### Exercise prompt
The expected output is the first line of the data below and every line after it, up to and including the line containing "n registers. -/", each reproduced exactly.

### Input material
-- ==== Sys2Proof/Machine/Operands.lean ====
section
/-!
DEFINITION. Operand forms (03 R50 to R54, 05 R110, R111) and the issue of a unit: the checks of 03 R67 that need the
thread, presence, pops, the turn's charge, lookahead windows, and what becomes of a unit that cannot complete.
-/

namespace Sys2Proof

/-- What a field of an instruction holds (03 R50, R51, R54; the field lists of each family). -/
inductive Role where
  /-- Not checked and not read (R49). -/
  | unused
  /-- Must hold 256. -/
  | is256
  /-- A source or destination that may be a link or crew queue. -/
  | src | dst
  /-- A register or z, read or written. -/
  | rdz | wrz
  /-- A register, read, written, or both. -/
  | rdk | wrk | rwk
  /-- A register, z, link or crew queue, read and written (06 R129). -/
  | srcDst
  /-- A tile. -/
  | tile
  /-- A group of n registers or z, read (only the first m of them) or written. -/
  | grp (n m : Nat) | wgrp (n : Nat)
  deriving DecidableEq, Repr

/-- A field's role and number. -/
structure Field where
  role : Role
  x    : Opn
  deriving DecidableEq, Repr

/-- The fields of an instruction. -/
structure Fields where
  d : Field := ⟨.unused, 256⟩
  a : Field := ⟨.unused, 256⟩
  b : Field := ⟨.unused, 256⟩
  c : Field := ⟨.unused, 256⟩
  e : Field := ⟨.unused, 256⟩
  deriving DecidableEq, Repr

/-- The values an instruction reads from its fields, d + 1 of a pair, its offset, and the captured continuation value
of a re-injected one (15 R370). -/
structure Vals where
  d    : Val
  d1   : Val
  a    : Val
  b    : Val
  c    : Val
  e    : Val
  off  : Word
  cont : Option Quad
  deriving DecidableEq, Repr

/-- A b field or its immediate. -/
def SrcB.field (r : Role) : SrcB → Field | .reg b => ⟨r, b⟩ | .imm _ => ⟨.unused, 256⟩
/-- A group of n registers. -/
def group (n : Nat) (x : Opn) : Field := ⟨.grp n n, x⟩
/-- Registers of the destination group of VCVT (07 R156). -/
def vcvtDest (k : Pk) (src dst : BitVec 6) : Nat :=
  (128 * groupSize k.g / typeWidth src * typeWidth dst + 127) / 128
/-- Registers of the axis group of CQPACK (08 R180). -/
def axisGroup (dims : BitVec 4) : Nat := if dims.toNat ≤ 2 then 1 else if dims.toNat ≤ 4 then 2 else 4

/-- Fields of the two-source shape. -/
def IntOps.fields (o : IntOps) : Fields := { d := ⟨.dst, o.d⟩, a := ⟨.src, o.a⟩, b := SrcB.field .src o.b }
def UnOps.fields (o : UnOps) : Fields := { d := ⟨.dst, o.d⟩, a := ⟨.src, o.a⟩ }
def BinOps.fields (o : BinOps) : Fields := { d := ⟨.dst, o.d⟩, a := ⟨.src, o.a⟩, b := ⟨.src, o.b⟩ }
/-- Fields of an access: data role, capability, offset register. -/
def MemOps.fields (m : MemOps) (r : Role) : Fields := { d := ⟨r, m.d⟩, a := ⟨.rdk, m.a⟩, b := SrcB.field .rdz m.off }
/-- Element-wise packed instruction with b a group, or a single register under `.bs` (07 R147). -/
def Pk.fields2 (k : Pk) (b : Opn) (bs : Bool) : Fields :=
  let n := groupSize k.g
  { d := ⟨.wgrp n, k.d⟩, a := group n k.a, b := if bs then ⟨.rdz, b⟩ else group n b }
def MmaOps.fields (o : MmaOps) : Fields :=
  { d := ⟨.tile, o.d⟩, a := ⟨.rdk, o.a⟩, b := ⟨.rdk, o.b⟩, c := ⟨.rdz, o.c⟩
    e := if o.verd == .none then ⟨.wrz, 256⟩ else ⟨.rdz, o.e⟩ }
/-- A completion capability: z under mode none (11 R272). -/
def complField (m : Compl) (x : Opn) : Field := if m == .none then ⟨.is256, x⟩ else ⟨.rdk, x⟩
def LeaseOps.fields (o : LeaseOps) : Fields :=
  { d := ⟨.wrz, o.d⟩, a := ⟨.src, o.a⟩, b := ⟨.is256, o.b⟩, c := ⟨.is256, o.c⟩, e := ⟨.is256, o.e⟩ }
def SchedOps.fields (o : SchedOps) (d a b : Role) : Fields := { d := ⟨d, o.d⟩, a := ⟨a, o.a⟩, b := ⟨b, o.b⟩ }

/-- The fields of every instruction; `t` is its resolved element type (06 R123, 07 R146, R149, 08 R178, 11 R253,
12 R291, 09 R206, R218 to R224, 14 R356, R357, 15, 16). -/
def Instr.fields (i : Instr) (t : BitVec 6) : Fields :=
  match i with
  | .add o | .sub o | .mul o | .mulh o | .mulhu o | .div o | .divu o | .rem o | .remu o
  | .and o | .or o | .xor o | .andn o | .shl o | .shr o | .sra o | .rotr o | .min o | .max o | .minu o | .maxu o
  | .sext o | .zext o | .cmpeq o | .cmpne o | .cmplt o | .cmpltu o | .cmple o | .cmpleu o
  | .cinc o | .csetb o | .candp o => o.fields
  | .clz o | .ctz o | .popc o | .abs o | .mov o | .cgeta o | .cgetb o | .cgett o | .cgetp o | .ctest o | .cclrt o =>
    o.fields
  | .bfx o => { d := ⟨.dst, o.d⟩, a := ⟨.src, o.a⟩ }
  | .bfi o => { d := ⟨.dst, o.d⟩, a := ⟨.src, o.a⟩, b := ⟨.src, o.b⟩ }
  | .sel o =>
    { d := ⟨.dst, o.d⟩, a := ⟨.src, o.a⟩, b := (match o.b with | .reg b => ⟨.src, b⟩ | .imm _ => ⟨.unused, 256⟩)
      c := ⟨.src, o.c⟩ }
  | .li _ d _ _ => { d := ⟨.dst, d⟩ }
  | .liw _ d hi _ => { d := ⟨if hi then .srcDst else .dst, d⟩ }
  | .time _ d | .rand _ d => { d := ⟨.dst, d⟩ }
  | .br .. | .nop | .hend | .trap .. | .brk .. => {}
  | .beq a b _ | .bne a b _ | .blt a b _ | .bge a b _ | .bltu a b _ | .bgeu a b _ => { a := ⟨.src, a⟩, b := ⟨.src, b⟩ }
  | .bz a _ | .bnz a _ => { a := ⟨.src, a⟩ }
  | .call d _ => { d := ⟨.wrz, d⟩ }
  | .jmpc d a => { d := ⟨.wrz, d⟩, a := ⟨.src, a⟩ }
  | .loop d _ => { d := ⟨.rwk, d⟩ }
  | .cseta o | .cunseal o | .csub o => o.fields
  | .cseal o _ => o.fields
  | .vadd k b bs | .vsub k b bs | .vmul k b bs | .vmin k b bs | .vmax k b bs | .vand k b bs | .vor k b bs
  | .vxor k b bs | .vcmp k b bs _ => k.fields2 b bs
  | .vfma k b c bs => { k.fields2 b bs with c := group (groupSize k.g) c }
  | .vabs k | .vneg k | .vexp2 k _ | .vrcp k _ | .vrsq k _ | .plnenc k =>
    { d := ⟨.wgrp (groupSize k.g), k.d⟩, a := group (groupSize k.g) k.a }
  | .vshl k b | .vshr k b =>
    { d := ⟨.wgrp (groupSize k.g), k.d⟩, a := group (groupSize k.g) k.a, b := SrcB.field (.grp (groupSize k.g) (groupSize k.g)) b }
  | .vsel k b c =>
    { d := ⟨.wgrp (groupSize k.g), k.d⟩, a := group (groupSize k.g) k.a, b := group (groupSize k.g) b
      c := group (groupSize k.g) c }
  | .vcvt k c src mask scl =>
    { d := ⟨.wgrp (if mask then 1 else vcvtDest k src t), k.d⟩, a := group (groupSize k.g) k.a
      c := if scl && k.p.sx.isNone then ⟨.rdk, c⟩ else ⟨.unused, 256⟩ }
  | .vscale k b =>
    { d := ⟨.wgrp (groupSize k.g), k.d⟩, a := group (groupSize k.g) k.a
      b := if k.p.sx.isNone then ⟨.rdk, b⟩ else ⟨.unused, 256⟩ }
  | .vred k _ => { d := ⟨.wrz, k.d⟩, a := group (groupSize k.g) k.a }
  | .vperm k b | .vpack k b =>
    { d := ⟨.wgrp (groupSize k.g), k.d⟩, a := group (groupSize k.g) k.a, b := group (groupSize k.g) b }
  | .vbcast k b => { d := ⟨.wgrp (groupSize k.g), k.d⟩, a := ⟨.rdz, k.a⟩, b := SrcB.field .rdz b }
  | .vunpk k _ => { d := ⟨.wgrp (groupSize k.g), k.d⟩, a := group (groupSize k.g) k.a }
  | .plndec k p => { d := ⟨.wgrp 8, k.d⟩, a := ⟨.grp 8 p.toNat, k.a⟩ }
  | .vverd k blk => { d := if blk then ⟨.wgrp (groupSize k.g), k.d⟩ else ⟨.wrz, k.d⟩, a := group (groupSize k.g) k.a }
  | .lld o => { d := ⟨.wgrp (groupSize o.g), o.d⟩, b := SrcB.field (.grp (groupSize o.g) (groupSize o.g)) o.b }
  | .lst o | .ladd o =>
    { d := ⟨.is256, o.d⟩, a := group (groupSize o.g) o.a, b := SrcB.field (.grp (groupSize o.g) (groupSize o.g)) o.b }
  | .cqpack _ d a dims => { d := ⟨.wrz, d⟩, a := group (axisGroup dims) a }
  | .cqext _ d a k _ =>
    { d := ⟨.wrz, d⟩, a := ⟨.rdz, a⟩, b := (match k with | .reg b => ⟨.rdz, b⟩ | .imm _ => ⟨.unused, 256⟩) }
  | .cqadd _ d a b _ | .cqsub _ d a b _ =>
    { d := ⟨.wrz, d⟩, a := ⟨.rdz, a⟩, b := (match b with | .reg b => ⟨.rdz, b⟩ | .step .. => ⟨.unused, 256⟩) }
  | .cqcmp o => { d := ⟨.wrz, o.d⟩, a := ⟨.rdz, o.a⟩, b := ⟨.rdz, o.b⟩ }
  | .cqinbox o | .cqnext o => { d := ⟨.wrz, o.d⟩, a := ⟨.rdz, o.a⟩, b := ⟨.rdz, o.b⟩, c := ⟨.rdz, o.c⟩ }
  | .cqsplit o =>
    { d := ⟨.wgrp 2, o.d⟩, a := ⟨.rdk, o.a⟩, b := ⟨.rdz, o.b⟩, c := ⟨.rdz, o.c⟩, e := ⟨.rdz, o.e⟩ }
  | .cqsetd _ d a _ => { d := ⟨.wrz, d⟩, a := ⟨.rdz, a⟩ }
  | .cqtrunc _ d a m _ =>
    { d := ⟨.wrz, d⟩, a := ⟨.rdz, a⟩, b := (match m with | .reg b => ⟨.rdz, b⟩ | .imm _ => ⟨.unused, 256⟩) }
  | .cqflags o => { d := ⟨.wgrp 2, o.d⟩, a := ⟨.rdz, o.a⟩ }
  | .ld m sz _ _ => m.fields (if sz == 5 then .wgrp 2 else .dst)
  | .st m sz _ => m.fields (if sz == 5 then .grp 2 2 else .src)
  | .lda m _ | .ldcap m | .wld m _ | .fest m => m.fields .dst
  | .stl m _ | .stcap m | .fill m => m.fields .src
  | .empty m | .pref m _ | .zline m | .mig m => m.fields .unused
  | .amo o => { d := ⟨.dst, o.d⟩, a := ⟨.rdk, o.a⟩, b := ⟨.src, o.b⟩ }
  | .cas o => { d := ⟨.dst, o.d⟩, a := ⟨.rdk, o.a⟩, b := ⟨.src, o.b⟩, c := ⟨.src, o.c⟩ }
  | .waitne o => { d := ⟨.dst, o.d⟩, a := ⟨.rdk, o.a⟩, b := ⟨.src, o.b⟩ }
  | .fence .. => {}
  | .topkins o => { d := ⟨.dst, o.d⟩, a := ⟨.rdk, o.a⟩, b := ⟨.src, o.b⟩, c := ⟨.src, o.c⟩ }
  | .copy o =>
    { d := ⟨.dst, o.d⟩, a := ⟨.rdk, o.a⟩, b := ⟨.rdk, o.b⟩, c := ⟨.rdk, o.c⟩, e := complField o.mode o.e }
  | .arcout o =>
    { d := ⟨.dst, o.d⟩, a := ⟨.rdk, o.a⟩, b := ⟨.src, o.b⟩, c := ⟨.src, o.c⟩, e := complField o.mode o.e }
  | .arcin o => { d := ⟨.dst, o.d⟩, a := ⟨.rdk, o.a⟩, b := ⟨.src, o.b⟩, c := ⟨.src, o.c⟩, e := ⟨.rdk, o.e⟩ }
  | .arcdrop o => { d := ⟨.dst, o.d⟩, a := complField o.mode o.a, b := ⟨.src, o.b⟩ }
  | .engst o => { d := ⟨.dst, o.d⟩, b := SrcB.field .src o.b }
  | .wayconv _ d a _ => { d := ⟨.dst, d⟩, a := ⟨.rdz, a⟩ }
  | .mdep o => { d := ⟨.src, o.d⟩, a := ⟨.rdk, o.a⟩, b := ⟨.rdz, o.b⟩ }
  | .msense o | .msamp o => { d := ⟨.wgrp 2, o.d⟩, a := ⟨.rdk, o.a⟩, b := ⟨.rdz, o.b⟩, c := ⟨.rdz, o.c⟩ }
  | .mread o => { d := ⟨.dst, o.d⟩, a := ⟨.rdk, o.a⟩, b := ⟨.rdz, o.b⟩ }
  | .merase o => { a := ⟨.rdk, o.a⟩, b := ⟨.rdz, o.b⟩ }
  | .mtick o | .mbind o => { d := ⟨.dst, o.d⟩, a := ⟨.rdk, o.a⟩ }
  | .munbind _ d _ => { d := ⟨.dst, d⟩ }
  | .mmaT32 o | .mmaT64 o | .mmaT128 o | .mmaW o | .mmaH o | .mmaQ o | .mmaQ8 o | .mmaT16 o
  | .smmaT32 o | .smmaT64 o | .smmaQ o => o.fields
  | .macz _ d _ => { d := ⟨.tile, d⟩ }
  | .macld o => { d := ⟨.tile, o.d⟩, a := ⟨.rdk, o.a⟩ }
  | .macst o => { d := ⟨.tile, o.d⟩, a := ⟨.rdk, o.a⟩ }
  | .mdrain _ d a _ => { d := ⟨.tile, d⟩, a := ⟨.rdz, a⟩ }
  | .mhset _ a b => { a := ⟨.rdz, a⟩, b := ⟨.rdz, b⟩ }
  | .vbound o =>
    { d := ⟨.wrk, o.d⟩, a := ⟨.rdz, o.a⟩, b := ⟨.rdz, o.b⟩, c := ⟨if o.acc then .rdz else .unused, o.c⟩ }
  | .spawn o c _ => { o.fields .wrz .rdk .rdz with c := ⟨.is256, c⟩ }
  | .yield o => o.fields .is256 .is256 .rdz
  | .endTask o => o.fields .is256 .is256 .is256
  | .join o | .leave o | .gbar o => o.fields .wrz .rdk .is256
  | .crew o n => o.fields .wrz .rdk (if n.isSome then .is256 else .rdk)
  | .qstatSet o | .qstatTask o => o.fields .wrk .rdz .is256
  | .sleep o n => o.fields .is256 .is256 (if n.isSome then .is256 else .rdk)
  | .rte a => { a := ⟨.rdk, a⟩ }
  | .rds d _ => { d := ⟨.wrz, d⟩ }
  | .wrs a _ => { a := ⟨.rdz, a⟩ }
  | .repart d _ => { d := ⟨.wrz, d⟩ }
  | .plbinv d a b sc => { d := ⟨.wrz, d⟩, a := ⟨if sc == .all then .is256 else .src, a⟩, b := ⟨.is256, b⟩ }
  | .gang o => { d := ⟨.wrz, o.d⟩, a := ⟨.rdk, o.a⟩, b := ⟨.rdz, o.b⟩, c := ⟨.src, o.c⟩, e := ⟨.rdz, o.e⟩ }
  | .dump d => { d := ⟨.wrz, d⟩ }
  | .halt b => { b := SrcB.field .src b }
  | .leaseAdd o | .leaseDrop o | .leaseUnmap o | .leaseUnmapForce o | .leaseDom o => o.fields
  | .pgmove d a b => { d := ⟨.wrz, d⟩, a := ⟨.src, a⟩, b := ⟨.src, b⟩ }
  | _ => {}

### Response
-- ==== Sys2Proof/Machine/Operands.lean ====
section
/-!
DEFINITION. Operand forms (03 R50 to R54, 05 R110, R111) and the issue of a unit: the checks of 03 R67 that need the
thread, presence, pops, the turn's charge, lookahead windows, and what becomes of a unit that cannot complete.
-/

namespace Sys2Proof

/-- What a field of an instruction holds (03 R50, R51, R54; the field lists of each family). -/
inductive Role where
  /-- Not checked and not read (R49). -/
  | unused
  /-- Must hold 256. -/
  | is256
  /-- A source or destination that may be a link or crew queue. -/
  | src | dst
  /-- A register or z, read or written. -/
  | rdz | wrz
  /-- A register, read, written, or both. -/
  | rdk | wrk | rwk
  /-- A register, z, link or crew queue, read and written (06 R129). -/
  | srcDst
  /-- A tile. -/
  | tile
  /-- A group of n registers or z, read (only the first m of them) or written. -/
  | grp (n m : Nat) | wgrp (n : Nat)
  deriving DecidableEq, Repr

/-- A field's role and number. -/
structure Field where
  role : Role
  x    : Opn
  deriving DecidableEq, Repr

/-- The fields of an instruction. -/
structure Fields where
  d : Field := ⟨.unused, 256⟩
  a : Field := ⟨.unused, 256⟩
  b : Field := ⟨.unused, 256⟩
  c : Field := ⟨.unused, 256⟩
  e : Field := ⟨.unused, 256⟩
  deriving DecidableEq, Repr

/-- The values an instruction reads from its fields, d + 1 of a pair, its offset, and the captured continuation value
of a re-injected one (15 R370). -/
structure Vals where
  d    : Val
  d1   : Val
  a    : Val
  b    : Val
  c    : Val
  e    : Val
  off  : Word
  cont : Option Quad
  deriving DecidableEq, Repr

/-- A b field or its immediate. -/
def SrcB.field (r : Role) : SrcB → Field | .reg b => ⟨r, b⟩ | .imm _ => ⟨.unused, 256⟩
/-- A group of n registers. -/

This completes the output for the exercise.